MATERIALS AND METHODS

Plant materials and growth conditions

The bread wheat (Triticum aestivum) genotype ‘Chinese Spring’ (‘CS’) was used. Seeds were sterilized by 30% H2O2 for 10 min followed by 5 times washes with distilled water. The sterilized seeds were germinated in water for 3 days at 22°C. Germinated seeds with residual endosperm were transferred to soil. After 9 days in long-day conditions, the ground and underground parts were harvested. Two rice cultivars, Huanghuazhan (HHZ, indica) and Jizi-1560 (JZ-1560, japonica), were used. The rice seeds were germinated in sterilized water, and were then placed in soil in an experimental field of the Institute of Plant Physiology and Ecology (Shanghai, China) under natural growing conditions during kharif season of 2013. Panicles were harvested. Harvested wheat and rice samples were either frozen in liquid nitrogen for RNA isolation or directly vacuum-infiltrated with formaldehyde cross-linking solution for ChIP assay.

ChIP and RNA sample preparation

For wheat samples, ChIP assay was performed with the antibodies against H3 trimethyl-Lys 27 (Upstate, USA, Cat. 07-449) and H3 trimethyl-Lys 4 (Abcam, Cat. ab8580). For rice samples, ChIP assay was performed with the antibody against H3 trimethyl-Lys 4 (Abcam, Cat. ab8580), H3 monomethyl-Lys 4 (Millipore, 07-436), H3 trimethyl-Lys 27 (Upstate, USA, Cat. 07-449), H3 acetyl-Lys 27 (Upstate, USA, Cat. 07-360) and H3 trimethyl-Lys 36 (Abcam, Cat. ab9050) as previously described (20). More than 10 ng ChIP DNA or 2 μg total RNA from each sample was used. Library construction and deep sequencing were performed by genenergy Biotechnology Co. Ltd. (Shanghai, China). The DSN kit from Illumina was used for DSN library normalization. Libraries were sequenced on the HiSeq2000/2500 (Illumina) to produce 50 bp single-end reads for rice, and 150 bp paired-end reads for wheat.
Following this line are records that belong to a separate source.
-- ==== Sys2Proof/Machine/Core.lean ====
section
/-! DEFINITION. The machine as the host's interface takes it. -/

def Sys2Proof.core : Host.Core :=
  { State := Sys2Proof.Machine.State
    Fault := Sys2Proof.Machine.Fault
    Refusal := Sys2Proof.Machine.Refusal
    step := Sys2Proof.Machine.step
    reset := Sys2Proof.Machine.State.reset }
end

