-- ==== Sys2Proof/Laws/Sequencer.lean ====
section
/-! SUPPORT. What the bit input, the sequencer, the issue of a command and the step can do, each said once: later
proofs cite these instead of unfolding `readBit`, `drive`, `issue` or `step`. -/

namespace Sys2Proof.Machine

/-! ### The bit input -/

/-- Everything `ReadBit` can answer (R103). -/
theorem BitInput.readBit_cases (p : BitInput) :
    (p.bufLeft ≠ 0 ∧ p.readBit = .bit p.nextBit p.consume) ∨
    (∃ byte rest, p.bufLeft = 0 ∧ p.source.bytes = byte :: rest ∧
      p.readBit = .bit (byte.getLsbD 7)
        { p with
          buf := byte
          bufLeft := 7
          bitPos := p.bitPos + 1
          crc16 := crc16Update p.crc16 (byte.getLsbD 7)
          crc8 := crc8Update p.crc8 (byte.getLsbD 7)
          source := { p.source with bytes := rest } }) ∨
    (p.bufLeft = 0 ∧ p.source.bytes = [] ∧ p.source.ended = true ∧ p.readBit = .endOfStream) ∨
    (p.bufLeft = 0 ∧ p.source.bytes = [] ∧ p.source.ended = false ∧ p.readBit = .wait) := by
  by_cases h0 : p.bufLeft = 0
  · cases hb : p.source.bytes with
    | nil => cases he : p.source.ended <;> simp [BitInput.readBit, h0, hb, he]
    | cons byte rest => exact .inr (.inl ⟨byte, rest, h0, rfl, by simp [BitInput.readBit, h0, hb, BitInput.nextBit, BitInput.consume]⟩)
  · exact .inl ⟨h0, by simp [BitInput.readBit, h0]⟩

/-- What every consumed bit does to the front end (R103, R107). -/
theorem BitInput.readBit_bit {p q : BitInput} {v : Bool} (h : p.readBit = .bit v q) :
    q.bitPos = p.bitPos + 1 ∧ q.crc16 = crc16Update p.crc16 v ∧ q.crc8 = crc8Update p.crc8 v ∧
      q.source.ended = p.source.ended ∧ q.bufLeft = (if p.bufLeft = 0 then 7 else p.bufLeft - 1) := by
  obtain ⟨h0, hr⟩ | ⟨_, _, h0, _, hr⟩ | ⟨_, _, _, hr⟩ | ⟨_, _, _, hr⟩ := p.readBit_cases <;> rw [hr] at h <;> cases h
  · simp [BitInput.consume, h0]
  · simp [h0]

/-- `ReadBit` keeps R48's relation between BUFLEFT and BITPOS. -/
theorem BitInput.readBit_padding {p q : BitInput} {v : Bool} (h : p.readBit = .bit v q)
    (hp : p.bufLeft = p.padding) : q.bufLeft = q.padding := by
  obtain ⟨hpos, _, _, _, hleft⟩ := BitInput.readBit_bit h
  have hq : q.bitPos.toNat % 8 = (p.bitPos.toNat + 1) % 8 := by rw [hpos, BitVec.toNat_add]; simp
  unfold BitInput.padding at *
  rw [hleft, hq]
  split <;> omega

/-! ### The sequencer -/

@[simp] theorem drive_zero (t : Task) (s : State) : drive 0 t s = .next { s with task := some t } := rfl

theorem drive_succ (n : Nat) (t : Task) (s : State) :
    drive (n + 1) t s =
      match advance t s with
      | .go t' s' => drive n t' s'
      | .done s' => .next s'.complete
      | .raise e s' => .next (s'.errorEntry t.op e)
      | .wait => .next { s with task := some t }
      | .fault f => .fault f := rfl

theorem drive_go {n : Nat} {t t' : Task} {s s' : State} (h : advance t s = .go t' s') :
    drive (n + 1) t s = drive n t' s' := by rw [drive_succ, h]

theorem drive_done {n : Nat} {t : Task} {s s' : State} (h : advance t s = .done s') :
    drive (n + 1) t s = .next s'.complete := by rw [drive_succ, h]

theorem drive_raise {n : Nat} {t : Task} {e : RdbError} {s s' : State} (h : advance t s = .raise e s') :
    drive (n + 1) t s = .next (s'.errorEntry t.op e) := by rw [drive_succ, h]

theorem drive_wait {n : Nat} {t : Task} {s : State} (h : advance t s = .wait) :
    drive (n + 1) t s = .next { s with task := some t } := by rw [drive_succ, h]

theorem drive_fault {n : Nat} {t : Task} {f : Fault} {s : State} (h : advance t s = .fault f) :
    drive (n + 1) t s = .fault f := by rw [drive_succ, h]

/-- A command never comes to a refusal. -/
theorem drive_ne_refused (n : Nat) (t : Task) (s : State) (r : Refusal) : drive n t s ≠ .refused r := by
  induction n generalizing t s with
  | zero => simp
  | succ n ih =>
    rw [drive_succ]
    cases advance t s with
    | go t' s' => exact ih t' s'
    | _ => simp

/-- The induction over a running command, once: if `P` holds at its task and state and every sequencer step keeps it,
then `Q` holds where the command stops, whichever way it stops in a next state. -/
theorem drive_next_induction {P : Task → State → Prop} {Q : State → Prop}
    (go : ∀ t s t' s', P t s → advance t s = .go t' s' → P t' s')
    (done : ∀ t s s', P t s → advance t s = .done s' → Q s'.complete)
    (raise : ∀ t s e s', P t s → advance t s = .raise e s' → Q (s'.errorEntry t.op e))
    (pause : ∀ t s, P t s → Q { s with task := some t }) :
    ∀ (n : Nat) (t : Task) (s u : State), P t s → drive n t s = .next u → Q u := by
  intro n
  induction n with
  | zero => intro t s u hP h; cases h; exact pause t s hP
  | succ n ih =>
    intro t s u hP h
    rw [drive_succ] at h
    cases ha : advance t s with
    | go t' s' => rw [ha] at h; exact ih t' s' u (go t s t' s' hP ha) h
    | done s' => rw [ha] at h; cases h; exact done t s s' hP ha
    | raise e s' => rw [ha] at h; cases h; exact raise t s e s' hP ha
    | wait => rw [ha] at h; cases h; exact pause t s hP
    | fault f => rw [ha] at h; cases h

/-- An undisturbed command may take up to `maxBurst` sequencer steps. -/
theorem State.run_undisturbed {s : State} (h : s.pace = []) (t : Task) : s.run t = drive Config.maxBurst t s := by
  obtain ⟨⟩ := s
  simp only at h
  subst h
  rfl

/-! ### Issue -/

/-- A command written while BUSY is rejected (R56). -/
theorem State.issue_busy {s : State} (h : s.busy = true) (legal : BlockState → Legality) (op : BitVec 4) (t : Task) :
    s.issue legal op t = .next s.reject := by simp [State.issue, h]

/-- A command R77 rejects in this state. -/
theorem State.issue_rejected {s : State} {legal : BlockState → Legality} (h : legal s.mode = .rejected)
    (op : BitVec 4) (t : Task) : s.issue legal op t = .next s.reject := by
  unfold State.issue; split <;> simp [h]

/-- A command R77 lets execute. -/
theorem State.issue_ok {s : State} {legal : BlockState → Legality} (hb : s.task = none) (h : legal s.mode = .ok)
    (op : BitVec 4) (t : Task) : s.issue legal op t = s.run t := by simp [State.issue, State.busy, hb, h]

/-- A command illegal in this state raises InvariantViolation (R77, R93). -/
theorem State.issue_violation {s : State} {legal : BlockState → Legality} (hb : s.task = none)
    (h : legal s.mode = .violation) (op : BitVec 4) (t : Task) :
    s.issue legal op t = s.run (.raising op .invariantViolation) := by simp [State.issue, State.busy, hb, h]

/-- Everything the issue of a command can do. -/
theorem State.issue_cases (s : State) (legal : BlockState → Legality) (op : BitVec 4) (t : Task) :
    ((s.busy = true ∨ legal s.mode = .rejected) ∧ s.issue legal op t = .next s.reject) ∨
    (s.task = none ∧ legal s.mode = .ok ∧ s.issue legal op t = s.run t) ∨
    (s.task = none ∧ legal s.mode = .violation ∧
      s.issue legal op t = s.run (.raising op .invariantViolation)) := by
  by_cases hb : s.busy = true
  · exact .inl ⟨.inl hb, State.issue_busy hb legal op t⟩
  · have ht : s.task = none := by simpa [State.busy] using hb
    cases hl : legal s.mode with
    | ok => exact .inr (.inl ⟨ht, rfl, State.issue_ok ht hl op t⟩)
    | violation => exact .inr (.inr ⟨ht, rfl, State.issue_violation ht hl op t⟩)
    | rejected => exact .inl ⟨.inr rfl, State.issue_rejected hl op t⟩

/-- No command is refused: every arm of `exec` has its meaning. -/
theorem exec_ne_refused (i : Instr) (s : State) (r : Refusal) : exec i s ≠ .refused r := by
  have key : ∀ legal op t, s.issue legal op t ≠ .refused r := by
    intro legal op t
    obtain ⟨_, h⟩ | ⟨_, _, h⟩ | ⟨_, _, h⟩ := s.issue_cases legal op t <;> rw [h]
    · simp
    · exact drive_ne_refused _ _ _ _
    · exact drive_ne_refused _ _ _ _
  cases i <;> exact key _ _ _

/-! ### Step -/

/-- With no event left an idle block stays as it is (R166). -/
theorem step_no_event {s : State} (h : s.events = []) : step s = s.resume := by simp [step, h]

/-- An event reaches an idle block. -/
theorem step_idle {s : State} {e : Event} {rest : List Event} (h : s.events = e :: rest) (hb : s.task = none) :
    step s = perform e { s with events := rest } := by simp [step, h, State.busy, hb]

/-- An event reaches a BUSY block, whose command then goes on. -/
theorem step_busy {s : State} {e : Event} {rest : List Event} (h : s.events = e :: rest) (hb : s.task ≠ none) :
    step s = resumeAfter (perform e { s with events := rest }) := by
  simp [step, h, State.busy, Option.isSome_iff_ne_none, hb]

/-- A host write to CMD is the only event that issues a command (R30). -/
theorem perform_cmd (w : Word) (s : State) : perform (.write 0x018 w) s = issueWord w s := rfl

end Sys2Proof.Machine
end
Public ChIP-seq, RNA-seq and DHS data collection

All sequencing data generated in the present study and from public databases were summarized in Supplemental Table S1. RNA-seq data sets from ten tissues of rice including seedlings, leaf, shoot, endosperm, embryo, inflorescence, anther, pistil, panicle and seed were downloaded from the Sequence Read Archive (SRA, http://www.ncbi.nlm.nih.gov/geo/) under accession numbers SRP002417, SRP001787, SRP004651, SRP008821. 30 808 genes expressed (reads per kilobase per million mapped reads (RPKM) > 1) in at least one of the ten tissues were defined as high confidence rice gene. 38 RNA-seq data sets from seven tissues of bread wheat including shoot, leaf, stem, root, inflorescence, endosperm, grain were downloaded from the SRA under accession numbers SRP028357, SRP041022, ERP004505, ERP004714 and DRP000768. ChIP-seq data of H3K4me3, H3K27me3, H3K27ac, H3K36me3 and H3K4me1 from Arabidopsis seedlings were from GEO under accessions GSE79259, GSE68370, GSE75071, GSE80056. Rice DHS data generated from seedlings and callus were collected from GEO under accession number GSE26610. ChIP-seq data of transcription factors OsASR2, bZIP23, OsNAC6, TGAP1, GRF6, NF-YB1, SDG711, OSH1.1 and SRT1 were downloaded from SRP112505, SRP075204, SRP074236, DRP001345, SRP063301, SRP062590, SRP061969, DRP000207 and SRP014840.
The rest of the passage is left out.